(Collected data)

/-- Serves a request that has reached its home floe.  It waits in `reqs` for a newer map, a touch fault, a packed block,
copies in its way, or the acknowledgements of what it has written elsewhere. -/
def serveReq (d : Dev) (utag : Nat) : Dev :=
  match tget? d.reqs utag with
  | none => d
  | some r =>
    if r.waits then d
    else
      let known := if dedupCode r.code then (recordTags r utag).filterMap (tget? d.dedup) else []
      match known with
      | e :: _ =>
        let d := { telD d 0x3900 1 with reqs := tdel d.reqs utag }
        let old := if bitOf r.width 1 || decide (r.code ≥ 0x18) then e.old else []
        if known.length ≠ (recordTags r utag).length ∨ known.any (fun k => k.status ≠ e.status) then ackAll d utag r 0xFF []
        else if known.all (·.acked) then ackAll d utag r e.status old
        else d
      | [] =>
        if dedupCode r.code ∧ d.sw.refusing then ackAll { d with reqs := tdel d.reqs utag } utag r 0xFF []
        else if dedupCode r.code ∧ d.dedup.length ≥ 4096 then
          let d := logErr (telD { d with reqs := tdel d.reqs utag } 0x3908 1) 6 1 8 0 0xFFFF
            (errBody (selfNode d * 2 ^ 44 + r.addr) 0x40 0 0xFFFF r.code utag) true
          ackAll d utag r 0x40 []
        else
          match admitReq d r with
          | .no s => answer d utag r s []
          | .pull =>
            if d.mbr.pulls.contains utag then d
            else sendMgmt { d with mbr := { d.mbr with pulls := d.mbr.pulls ++ [utag] } } r.src 11 (leBytes 4 r.epoch ++ zeros 4)
          | .yes =>
            let taken (d : Dev) : Dev := { d with reqs := tmod d.reqs utag (fun q => { q with begun := true }) }
            if r.code = 0 ∧ floeOn d (homeFloe (r.addr / 65536)) ∧ packedWait d (r.addr / 64) then
              taken (waitPacked d (r.addr / 64) (.fabric utag))
            else
              let s := performReq d utag r
              match s.2 with
              | .later (.touch p _) _ =>
                match startTouch d p [.fabric utag] with
                | .ok d => taken d
                | .error s => answer d utag r s []
              | .later b l => taken (unblock (waitLine d l (.fabric utag)) b)
              | .done st pl =>
                if owes s.1 (.run utag) then
                  recordDedup { s.1 with reqs := tput s.1.reqs utag { r with waits := true, status := st, result := pl } }
                    r utag st (slice pl 0 8) false
                else answer s.1 utag r st pl

/-- A request whose writes elsewhere have all been acknowledged is answered, under the first failure among them. -/
def finishRun (d : Dev) (utag : Nat) : Dev :=
  match tget? d.reqs utag with
  | none => d
  | some r => if r.waits && !owes d (.run utag) then answer d utag r r.status r.result else d

/-- The old value that an atomic passed on has brought, for the one who asked for it. -/
def noteOld (d : Dev) (utag old : Nat) : Dev := { d with reqs := tmod d.reqs utag (fun r => { r with result := leBytes 8 old }) }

● Task prompt
Could you restate word for word the lines above from the one containing "(.fabric utag)) b)" through the one containing "asked for it. -/", both included, and nothing else?

● Task output
              | .later b l => taken (unblock (waitLine d l (.fabric utag)) b)
              | .done st pl =>
                if owes s.1 (.run utag) then
                  recordDedup { s.1 with reqs := tput s.1.reqs utag { r with waits := true, status := st, result := pl } }
                    r utag st (slice pl 0 8) false
                else answer s.1 utag r st pl

/-- A request whose writes elsewhere have all been acknowledged is answered, under the first failure among them. -/
def finishRun (d : Dev) (utag : Nat) : Dev :=
  match tget? d.reqs utag with
  | none => d
  | some r => if r.waits && !owes d (.run utag) then answer d utag r r.status r.result else d

/-- The old value that an atomic passed on has brought, for the one who asked for it. -/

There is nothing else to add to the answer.